"I'm also just a girl standing in front of a boy asking him to love her."

Saturday, January 15, 2011

Futility

Franz Kafka’s “A Hunger Artist” and Knut Hamsun’s “Hunger” have a lot in common, but even more holistic than that, Kafka’s piece truly embodies what I see to be the existentialist movement’s opinion of the world. Firstly, I am going to discuss the similarities to the novel we are reading, and then I am going to give another opinion of the piece that I feel emulates the movement. The thing that will differentiate the paragraphs is whether one believes that the Artist likes what he is doing.
One could argue that the protagonist in “A Hunger Artist” does what he does solely to placate others. Also, just like in Hunger, the Artist tries to save face when spectators make fun of him. He wants the people to believe that he is truly fasting… but why? “He could keep showing them once again that he had nothing to eat in his cage and that he was fasting as none of them could.” From this, it seems that the protagonist strives off others perceptions of him rather than his own doings.
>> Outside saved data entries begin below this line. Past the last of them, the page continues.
-- ==== Sys2Proof/Machine/Faults.lean ====
section
/-! DEFINITION. F1 repairs (R314, R434 to R436), F2 recovery (R439, R440) and F3 faults (R441). -/
namespace Sys2Proof.Machine

/-! ### F3 (R441) -/

/-- An F3 fault: hardware drives the outputs safe and halts every task; armed change sets and the ICP end as aborted. It lasts until a device reset. -/
def Dev.f3 (src unit : Nat) (d : Dev) : Dev :=
  let d := if d.power.failed then d else d.postFault 3 src unit 1 d.ad7Frac
  let d : Dev := { d with ev := { d.ev with f3 := true, f2Open := none } }
  let d := (d.safeWrite true).ahdDisable 3
  let d := forUpTo 8 (fun f d => d.setHfifo f (d.hfifo f)) d
  let slot := fun (s : Nat) (d : Dev) =>
    if d.rd (AU_MCs_STAT_STATE s) = 1 ∨ d.rd (AU_MCs_STAT_STATE s) = 2 then d.mcAbandon s 3 0x0F else d
  let d := forUpTo 8 slot d
  if d.cfg.icp.phase ≠ 0 then d.icpFail 0x0F 0xFF else d

/-! ### Cores (R241, R439) -/

/-- The address a core starts at (CP_RVEC). -/
def Dev.rvec (d : Dev) (c : Nat) : BitVec 64 := BitVec.ofNat 64 (d.rd64 (CP_RVEC_LO c) (CP_RVEC_HI c)).toNat

/-- Core `c` starts at CP_RVEC with PRIV alone set (R241): nothing happens while its domain is down, or where the firmware's verification failed (R423). -/
def Dev.coreStart (c : Nat) (d : Dev) : Dev :=
  if ¬ d.domUp (96 + c) ∨ d.power.failed then d
  else
    let pc := d.rvec c
    let d := d.modCore c (fun x =>
      { x with pc := pc, slot := 0, st := CStat.start, yieldReq := false, waiting := false, idle := false, haltReq := false })
    (d.wr (CP_STAT_RUN c) 1).wr (CP_STAT_STOPPED c) 0

/-- The threads resident on a core leave it (R439): SUSPEND for each. -/
def Dev.suspendResident (c : Nat) (d : Dev) : Dev :=
  let here := fun (e : Nat × Thread) => e.2.state ≠ 0 && match e.2.home with
    | some h => h.1 = c
    | none => false
  forList ((d.sched.threads.filter here).map (fun e => e.1)) (fun t d => d.threadCmd 2 t 0) d

/-- Every core restarts at CP_RVEC (R241, R416). -/
def Dev.restartCores (d : Dev) : Dev := forUpTo 4 (fun c d => (d.suspendResident c).coreStart c) d

/-! ### F2 (R439, R440) -/

/-- Ten seconds in ACLK. -/
def aclkPer10s : Nat := 10 * aclkPerSec

/-- An F2 fault: firmware undoes what it can and discards the commands in progress (R362, R372); the third within 10 s is F3. Where the boot firmware
never verified, nothing can post the DISCARD event. -/
def Dev.f2 (src unit : Nat) (d : Dev) : Dev :=
  let d := (d.postFault 2 src unit 1 d.ad7Frac).raiseIrqBut (if src = 0x40 then some unit else none) 7
  let l := d.now :: d.ev.f2.filter (fun a => d.now < a + aclkPer10s)
  let d : Dev := { d with ev := { d.ev with f2 := l } }
  let d := if d.power.failed then (if d.ev.f2Open.isSome then d else { d with ev := { d.ev with f2Open := some d.now } })
    else d.undoOps.discard 0
  if 3 ≤ l.length ∧ ¬ d.ev.f3 then d.f3 0x60 0 else d

/-- Two seconds without the DISCARD event (R440). -/
def Dev.f2Timeout (d : Dev) : Dev :=
  match d.ev.f2Open with
  | none => d
  | some t => if d.now < t + 2 * aclkPerSec then d else ({ d with ev := { d.ev with f2Open := none } } : Dev).f3 0x60 0

/-- A trap stops core `c` (R241): F2 to the other cores; when all four are stopped, all four restart. -/
def Dev.stopCore (c code acc : Nat) (pc : BitVec 64) (d : Dev) : Dev :=
  let d := ((d.wr (CP_STAT_STOPPED c) 1).wr (CP_STAT_RUN c) 0).wr (CP_STOPCAUSE_CODE c) code
  let d := ((d.wr (CP_STOPCAUSE_ACC c) acc).setReg (CP_STOPPC_LO c) (w32 pc.toNat)).wr (CP_STOPPC_HI_PC c) (pc.toNat / 2 ^ 32)
  let d := (d.suspendResident c).f2 0x40 c
  if (List.range 4).all (fun k => d.on (CP_STAT_STOPPED k)) then forUpTo 4 Dev.coreStart d else d

/-! ### Repairs (R434 to R436) -/

/-- The repair that runs: the oldest but those left to a copy-back; and the others. -/
def Dev.runningRepair (d : Dev) : Option (Repair × Dev) :=
  (takeFirst (fun (r : Repair) => r.kind ≠ 4) d.ev.repairs).map (fun p => (p.1, { d with ev := { d.ev with repairs := p.2 } }))

/-- An empty or a word repair completes 16 ACLK after its detection (R434). -/
def Dev.repairDone (d : Dev) : Dev :=
  match d.runningRepair with
  | none => d
  | some (r, d2) =>
    if 2 ≤ r.kind ∨ d.now < r.at_ + 16 then d
    else (if r.kind = 1 then (d2.writeWord r.what r.what (List.replicate 4 0)).2 else d2).ungate r.unit

/-- The code words of frame `k` of an isle, in physical copy `p` (Table 12-1): frames 0–15 are the cells' contexts, 16–31 the planes. -/
def frameWords (p : Bool) (n k : Nat) : List Nat :=
  let base := 0x30000000 + (if k < 16 then 0 else 0xC0000) + (if p then 0x60000 else 0) + n * 0x1000 + k % 16 * 0x100
  (List.range 32).map (fun j => base + 8 * j)

/-- Write the 256 bytes of a frame with valid check bits. -/
def Dev.putFrame (p : Bool) (n k : Nat) (bs : List (BitVec 8)) (d : Dev) : Dev :=
  let i := d.isle n
  let i := if k < 16 then
      { i with ctx := (List.range 16).foldl (fun t j =>
          tset 0#128 t (b2n p * 256 + k * 16 + j) (BitVec.ofNat 128 (bytesNat ((bs.drop (16 * j)).take 16)))) i.ctx }
    else
      { i with planes := (List.range 256).foldl (fun t j => tset 0#8 t (b2n p * 4096 + k % 16 * 256 + j) (bs.getD j 0)) i.planes }
  forList (frameWords p n k) Dev.eccWrite (d.setIsle n i)

/-- Where the reference copy holds frame `k` of isle `n` (R314). -/
def refFrame (n k : Nat) : Nat := (if k < 16 then 0x40000 else 0xA0000) + n * 0x1000 + k % 16 * 0x100

/-- A frame repair ends (R314): rewritten from the reference copy and read back. A staging frame's isle was never gated (R313). -/
def Dev.frameRepairDone (verified : Bool) (d : Dev) : Dev :=
  match d.runningRepair with
  | none => d
  | some (r, d2) =>
    if r.kind ≠ 2 then d
    else
      let n := r.unit
      let staging := decide (32 ≤ r.what)
      let q := d2.readBy (Dev.niMemRead 39) (refFrame n (r.what % 32)) 256
      let p := (d.isle n).copy != staging
      let d := if q.1.1 = 0 then q.2.putFrame p n (r.what % 32) q.1.2 else q.2
      let back := (frameWords p n (r.what % 32)).any (fun w => d.wordErr w = 2)
      if q.1.1 = 0 ∧ verified ∧ ¬ back then
        let d := d.setFlag MI_STAT_CFGREP
        if staging then d else d.ungate n
      else (d.setFlag MI_STAT_REPFAIL).f2 0x43 n

/-- The causeway rewrites a unit's configuration registers from the harbour reference; false where a word cannot be read (R435). -/
def Dev.rewriteUnit (cls i : Nat) (d : Dev) : Bool × Dev :=
  ((hbConfig cls i).filter (fun a => d.hb.refd.contains a)).foldl (fun (r : Bool × Dev) a =>
    let q := r.2.niMemRead 39 (refAddr a) 4
    if q.1.1 = 0 then (r.1, q.2.setReg a (w32 (bytesNat q.1.2))) else (false, q.2)) (true, d)

/-- A harbour repair ends (R435): the check passes, or the fault becomes F3. -/
def Dev.harbourRepairDone (verified : Bool) (d : Dev) : Dev :=
  match d.runningRepair with
  | none => d
  | some (r, d2) =>
    if r.kind ≠ 3 then d
    else
      let cls := (r.unit - hbUnit 0 0) / 256
      let i := r.unit % 256
      let w := d2.rewriteUnit cls i
      if w.1 && verified then
        let d := w.2.repairMark cls i false
        let ts := if cls < 4 then d.tasksOfPort cls i else []
        forList (ts.filter d.taskFree) (Dev.resumeTask r.unit) d
      else w.2.f3 0x61 (cls * 256 + i)

/-! ### The commands -/

/-- F1_REPAIR_DONE (R434). -/
def execF1RepairDone (s : State) : Host.Outcome State Fault Refusal := onDev Dev.repairDone s
/-- FRAME_REPAIR_DONE (R314). -/
def execFrameRepairDone (v : Bool) (s : State) : Host.Outcome State Fault Refusal := onDev (Dev.unlessHeld (Dev.frameRepairDone v)) s
/-- HARBOUR_REPAIR_DONE (R435). -/
def execHarbourRepairDone (v : Bool) (s : State) : Host.Outcome State Fault Refusal := onDev (Dev.unlessHeld (Dev.harbourRepairDone v)) s
/-- F2_DISCARD_TIMEOUT (R440). -/
def execF2DiscardTimeout (s : State) : Host.Outcome State Fault Refusal := onDev Dev.f2Timeout s

end Sys2Proof.Machine
end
I see a lot of similarities between the protagonists of the two pieces of literature. Both of them are extremely concerned with how the outside world perceives them, even if it hinders them. Like in Knut’s book, the protagonist would rather die of starvation than seem indecent because he was unable to return someone five kroner that he owed. The protagonist in Kafka’s piece of literature is just the same.
However, if one believes that the Artist “was fanatically devoted to fasting more than anything else”; there are more references to be made to the whole existentialism unit. Also, I think it is important to say that I do not really think that the protagonist in Hunger loves writing as much as Kafka’s does; therefore, I will refrain from making any of those connections. But, if you believe that Hunger’s protagonist loves to write, then it would make sense for you to connect the two. The Hunger Artist wants to reach new levels of glory in his fasting career. He knows that he can fast more than forty days, but the impresario hinders him from doing that. The impresario might as well be called society because I believe that is what Kafka is saying. Society impedes us from becoming what we truly can. It stops our potential and in turn uses us for what it feels necessary. Later in the piece the text reads, “The hunger artist responded with an outburst of rage and began to shake the cage like an animal, frightening everyone. But the impresario had a way of punishing moments like this, something he was happy to use.” Once again society is at play and is using his powers to mollify us. Society controls us even though we have the ability to strive farther than it permits. Moreover, when the Artist decides to move to the circus, once again “he did not dare to approach the administration about it.” Although the idea of a Hunger Artist seems weird to us, it becomes clear that the protagonist was not living up to his full potential, only because society did not really have much room for it. He was unnecessary.
The thing that got me thinking the most in this passage occurred on the last page. When questioned why he would not do anything else by the supervisor, he responded “Because I couldn’t find a food which tasted good to me.” I think this means that he could not find another path of life that made him happy. So, he went for what he loved, being a Hunger Artist and what did he get… death. Even worse to that, seemingly a characteristic of existentialism, no one remembers the Hunger Artist as his cage is replaced with a panther. The world sucks.